══ RECORD EXCERPTS ══

/-- Twin enabled or disabled by an applied commit (R222). -/
def twinApply (s : State) : State :=
  let on := flag s .twinCfg_enable 0
  if on ∧ s.twin.role = .off then
    let prim := flag s .twinCfg_prefer 0 || fld0 s .twinCfg_end == 0
    let s1 := modTw s fun x => { x with
      role := if prim then .primary else .standby
      epoch := if prim then max 1 x.epoch else x.epoch
      hbMiss := 0
      thetaOk := 0
      mirrorsOk := 0
      clash := false
      ready := false }
    if prim then (presentBrs s1).foldl (fun t b =>
      if (getBr t b).mapDone ∧ targetSplit t b ≠ splitGoal t b then sendSplit t b (targetSplit t b) else t) s1
    else s1
  else if !on ∧ s.twin.role ≠ .off then
    let s1 := modTw s fun x => { x with
      role := .off
      ready := false
      calValid := false
      calLeft := none
      swapAt := none
      computeFrom := none
      hbMiss := 0 }
    (presentBrs s1).foldl (fun t b =>
      let t1 := modBr t b fun x => { x with relay := false }
      if (getBr t b).mapDone ∧ targetSplit t1 b ≠ splitGoal t1 b then sendSplit t1 b (targetSplit t1 b) else t1) s1
  else s

/-! ### Frame following and readiness (R224, R226) -/

/-- θ and p_peer from the two arrivals. -/
def followPeer (s : State) : State :=
  match s.twin.tOwn, s.twin.tPeer with
  | some a, some b => modTw s fun x => { x with
      theta := if x.role = .standby then (a - b) / 2 else x.theta
      pPeer := (a + b) / 2 }
  | _, _ => s

/-- At a frame boundary: the next heartbeat is that of F(k) + 0; readiness of the standby, F_TWIN_NOT_READY when it is lost, F_TWIN_PEER
while a peer lane is not UP. -/
def twinReady (s0 : State) : State :=
  let s := modTw s0 fun x => { x with hbHalf := false }
  if s.twin.role = .off then setC (setC s 784 false 0) 785 false 0
  else
    let s1 := setC s 785 (!(peerUp s false && peerUp s true)) 0
    if s.twin.role ≠ .standby then setC s1 784 false 0
    else
      let ok := s1.twin.tOwn.isSome && decide (absI s1.twin.theta ≤ 16)
      let s2 := modTw s1 fun x => { x with thetaOk := if ok then min 64 (x.thetaOk + 1) else 0 }
      let r := decide (64 ≤ s2.twin.thetaOk) && decide (64 ≤ s2.twin.mirrorsOk) && s2.twin.calValid &&
        s2.twin.peerDigest == some (cfgDigest s2)
      let was := s2.twin.ready
      let s3 := roleEvent s2 (modTw s2 fun x => { x with ready := r })
      if r then setC s3 784 false 0 else if was then setC s3 784 true 0 else s3

/-! ### Far-end calibration (R228) -/

/-- Calibration starts: every chain is served through the standby. -/
def startCal (s : State) : State :=
  let s1 := modTw s fun x => { x with calLeft := some 256 }
  (presentBrs s1).foldl (fun t b =>
    if (getBr t b).nb = 0 then t else sendSplit t b (if fld0 t .twinCfg_end = 0 then 0 else (getBr t b).nb)) s1

/-- It may start: on the primary with every cell PARKED. -/
def calAllowed (s : State) : Bool := s.twin.role == .primary && allParked s && s.twin.calLeft.isNone

/-- Its end: e_far is recorded and the whole-ring split restored. A standby holds the calibration of its primary as valid. -/
def endCal (s : State) : State :=
  let s1 := (presentBrs s).foldl (fun t b =>
    if (getBr t b).nb = 0 then t
    else
      let near := 48 * b + (if fld0 t .twinCfg_end = 0 then (getBr t b).nb - 1 else 0)
      let d := ((getLink t near).dHist.head?).getD (dOf t near)
      sendSplit (modTw t fun x => { x with eFar := tput x.eFar b (d - x.pPeer) }) b (targetSplit t b)) s
  modTw s1 fun x => { x with calLeft := none, calValid := true }

/-- One frame of a calibration has passed. -/
def calFrame (s : State) : State :=
  match s.twin.calLeft with
  | some 0 => endCal s
  | some (n + 1) => modTw s fun x => { x with calLeft := some n }
  | none => s

/-! ### Planned swap (R230) -/

/-- A planned swap is accepted while the standby is ready; it takes effect four frames after the next boundary. -/
def startSwap (s : State) : State × Bool :=
  if s.twin.role = .primary ∧ s.twin.peerReady ∧ s.twin.swapAt.isNone then
    (modTw s fun x => { x with swapAt := some (s.frame.k + 5) }, true)
  else (s, false)

/-- The standby learns of a swap: SPLIT from its end at once. -/
def swapHeard (s : State) (kEff : Nat) : State :=
  let k := s.frame.k + (kEff + 65536 - s.frame.k % 65536) % 65536
  if s.twin.swapAt.isSome then s
  else (presentBrs s).foldl (fun t b => takeBranch t b k) (modTw s fun x => { x with swapAt := some k })

/-- The boundary of a planned swap on the standby. -/
def swapBoundary (s : State) : State :=
  match s.twin.swapAt with
  | some k => if s.twin.role = .standby ∧ k ≤ s.frame.k then swapTake s else s
  | none => s

/-! ### Heartbeats -/

/-- A missed heartbeat (R229): the second in a row lets the standby take over, unless ROLE of the primary came since the first. One that came
with yield set (`came`) leaves a planned swap to its own frame (R230). -/
def heartbeatMiss (s : State) (yielded came : Bool) : State :=
  if s.twin.role ≠ .standby then s
  else
    let n := min 2 (s.twin.hbMiss + 1)
    let s1 := raiseE (countSat s .twinCntHbmiss .twinCntSat 0 0 1) 787 0
    let blocked := s1.twin.roleSeen && !yielded
    let s2 := modTw s1 fun x => { x with hbMiss := n, roleSeen := false, hbHalf := !x.hbHalf }
    if n = 2 ∧ !blocked ∧ (s2.twin.swapAt.isNone ∨ !came) then takeover s2 else s2

/-- The peer's frame length, seen from how its k and the own k advance (R232). -/
def peerPace (s : State) (k : Nat) : State :=
  match s.twin.peerK with
  | none => modTw s fun x => { x with peerK := some (k, s.frame.k) }
  | some (p, o) =>
    let d := absI (((k : Int) - p) - ((s.frame.k : Int) - o))
    modTw s fun x => { x with peerDiff := decide (2 ≤ d) }

/-- A heartbeat's form (Table 08-6). -/
def heartbeatOk (l : List Byte) : Bool := l.length == 24 && byteAt l 0 == 1 && (crc32 (l.take 20)).toNat == fieldAt l 20 4

/-- Two devices claim primary with one epoch (R222): the one without `prefer` yields at once. With `prefer` on both the second heartbeat
shows it, and holder 1 yields. -/
def primaryClash (s : State) : State :=
  if !flag s .twinCfg_prefer 0 || (s.twin.clash && fld0 s .twinCfg_end == 1) then
    roleEvent s (modTw s fun x => { x with role := .standby, clash := false, thetaOk := 0, mirrorsOk := 0 })
  else modTw s fun x => { x with clash := true }

/-- The primary's heartbeat at its standby: with yield set it counts as missed (R229, R230); one of the expected half ends the run of
misses. -/
def heartbeatPrimary (s : State) (l : List Byte) : State :=
  let half := bitAt (byteAt l 1) 4
  if bitAt (byteAt l 1) 3 then heartbeatMiss (swapHeard s (fieldAt l 18 2)) true true
  else if half = s.twin.hbHalf then modTw s fun x => { x with hbMiss := 0, hbHalf := !half }
  else s

/-- A heartbeat arrives; its copy on the other lane says nothing new. -/
def heartbeat (s : State) (l : List Byte) : State :=
  let b1 := byteAt l 1
  let me := (fieldAt l 4 6, bitAt b1 4)
  if !heartbeatOk l ∨ s.twin.hbLast = some me then s
  else
    let e := fieldAt l 2 2
    let prim := bitAt b1 1
    let s1 := followPeer (modTw s fun x => { x with
      hbLast := some me
      tPeer := some (sx 32 (fieldAt l 10 4))
      peerReady := bitAt b1 2
      peerYield := bitAt b1 3
      peerDigest := some (BitVec.ofNat 32 (fieldAt l 14 4)) })
    let s2 := peerPace s1 (fieldAt l 4 6)
    if s2.twin.role = .off then s2
    else
      let s3 := if prim then meetEpoch s2 e else s2
      if s3.twin.role = .primary then (if prim ∧ e = s3.twin.epoch then primaryClash s3 else s3)
      else if prim then heartbeatPrimary s3 l
      else s3

/-! ### Split feed (R227) -/

/-- The cell of branch b whose held head a relayed tail completes. -/
def tailCell (s : State) (b : Nat) (tail : List Byte) : Option Nat :=
  (mapCells s b).find? fun c => relayedCell s c &&
    (match (getLink s c).head with | some h => uplinkOk s c h tail | none => false)

/-- A slab of a relayed bulk frame: the whole frame once its last slab has come. -/
def relaySlab (s : State) (b : Nat) (m : List Byte) : State × Option (List Byte) :=
  let f := (if bitAt (byteAt m 0) 7 then [] else (getBr s b).relayBulk) ++ (m.drop 1).take (byteAt m 0 % 16)
  if 8 ≤ f.length ∧ bulkFrameLen f ≤ f.length then (modBr s b fun x => { x with relayBulk := [] }, some f)
  else (modBr s b fun x => { x with relayBulk := f }, none)

/-- A relayed content on the standby: forwarded onto the branch's chain lane, a PARK three times with its CRC (R75, R101), a LINK in its 12
bytes, a bulk frame once it is whole. -/
def relayDown (s : State) (l : List Byte) : State :=
  let b := byteAt l 1
  match ownEnd s with
  | none => s
  | some e =>
    let n := 2 * b + b2n e
    if !brPresent s b then s
    else if byteAt l 0 = 0x10 then send s (.lane n .first ((l.drop 2).take (16 + 4 * min 16 (byteAt l 3 % 32))))
    else if byteAt l 0 = 0x12 then
      let m := (l.drop 3).take 14
      match slabOf (byteAt l 2) with
      | some .park => send s (.lane n .park (markB (laneCoding s n) (m.take 6)))
      | some .link => send s (.lane n .link (m.take 12))
      | some .bulk =>
        let (t, f) := relaySlab s b m
        match f with | some f => send t (.lane n .bulk f) | none => t
      | _ => s
    else s

/-- A relayed D-MARK on the standby: on every relayed lane as a D-MARK of the primary's holder, with the standby's residence of at most 150
ns added (R227). -/
def relayMark (s : State) (l : List Byte) : State :=
  ((presentBrs s).filter fun b => (getBr s b).relay).foldl (fun t b =>
    let (r, t1) := drawBelow t 9601
    let e := fld0 t1 .twinCfg_end
    let m := leB 1 (1 + 16 * (1 - e)) ++ l.drop 1
    send t1 (.lane (2 * b + e) .mark (markPlus (laneCoding t1 (2 * b + e)) m r))) s

/-- The cell of branch b whose outstanding request a relayed bulk answer ends. -/
def bulkCell (s : State) (b : Nat) (f : List Byte) : Option Nat :=
  (List.range 48).findSome? fun p =>
    match (getLink s (48 * b + p)).bulk with
    | some x => if fieldAt f 2 2 = x.tag.toNat then some (48 * b + p) else none
    | none => none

═══

Within the data above, count the lines that contain the string "peerK"; the reply is the number alone.

COMPLETED EXERCISE: 2